Forward market hedging is a way of reducing the volatility in future profits by creating contracts in advance to buy or sell goods in the future.
Producers can predict with a fair amount of accuracy what their production in the future might be and the amount of raw material that they would require. An increase in the cost of raw material could adversely impact their revenues, so can a decrease in the selling price of what has been produced.
One of the ways of hedging this risk is with forward contracts. These are over-the-counter contracts created between a seller and a buyer to sell or buy a certain quantity of an asset at a certain price in the future. This eliminates the risk that may arise due to a change in price and also provide an assurance that a buyer or a seller will be available in the future.

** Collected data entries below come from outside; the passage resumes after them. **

-- ==== Sys2Proof/Syntax.lean ====
section
/-! DEFINITION. The instructions: one constructor per row of spec/opcode_table.json, 17 host commands of format
HOSTCMD32 (spec/30_encoding.md R92) and 7 bus frames of format BUSFRAME (R96, spec/41_bus_frames.md). -/

namespace Sys2Proof

/-- The two encodings of spec/30_encoding.md: the host's 32-bit command word and the byte sequence on the bus. -/
inductive Format where
  | hostCmd
  | busFrame
deriving DecidableEq, Repr

/-- An instruction of the block. -/
inductive Instr where
  -- HOSTCMD32 (R92)
  | nop
  | sessionOpen
  | sessionClose
  | readEeprom
  /-- `a`: the trim value `A`. -/
  | writeTrim (a : Byte)
  /-- `a`, `b`: the configuration LSB and MSB. -/
  | writeConfig (a b : Byte)
  | readConfig
  | readPtat
  | readCp
  | readIr
  /-- `arg16`: the rate in units of 0.5 Hz (R95). -/
  | setRefreshRate (arg16 : Half)
  | checkPor
  | computeTa
  | computeFrame
  | init
  | run
  | stop
  -- BUSFRAME (R121 to R129)
  | eeDump
  | cfgRead
  | ptatRead
  | cpRead
  | irRead
  /-- `c`: the check byte of `v`; `v`: the trim value (R128). -/
  | trimWrite (c v : Byte)
  /-- `c`, `d`: the check bytes of the LSB `l` and of the MSB `m` (R129). -/
  | cfgWrite (c l d m : Byte)
deriving DecidableEq, Repr

/-- Which of the two formats an instruction has. -/
def Instr.format : Instr → Format
  | .nop => .hostCmd
  | .sessionOpen => .hostCmd
  | .sessionClose => .hostCmd
  | .readEeprom => .hostCmd
  | .writeTrim _ => .hostCmd
  | .writeConfig _ _ => .hostCmd
  | .readConfig => .hostCmd
  | .readPtat => .hostCmd
  | .readCp => .hostCmd
  | .readIr => .hostCmd
  | .setRefreshRate _ => .hostCmd
  | .checkPor => .hostCmd
  | .computeTa => .hostCmd
  | .computeFrame => .hostCmd
  | .init => .hostCmd
  | .run => .hostCmd
  | .stop => .hostCmd
  | .eeDump => .busFrame
  | .cfgRead => .busFrame
  | .ptatRead => .busFrame
  | .cpRead => .busFrame
  | .irRead => .busFrame
  | .trimWrite _ _ => .busFrame
  | .cfgWrite _ _ _ _ => .busFrame

end Sys2Proof
end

For example, a farmer who grows wheat and a biscuit manufacturer can create a contract which specifies that in June the farmer will deliver 100 tons of wheat with a minimum 25% starch content to the manufacturer at $1 per kilogram. The contract could also include details like where the delivery has to be made, how the wheat has to be processed, who checks the quality, etc. By entering into such a contract, the farmer is assured of receiving $100,000 for the wheat that is grown by him irrespective of what the actual price of wheat in June is. The biscuit manufacturer is also assured of getting the wheat which is a primary component in making biscuits at the price that is mentioned in the contract.
Forward contracts are not traded in exchanges and are custom made. As there is no clearing house involved here, the chances of default are higher. This makes it essential to evaluate the ability of the opposite party to honor the contract and to introduce clauses in the contract to reduce the risk of default for both the parties.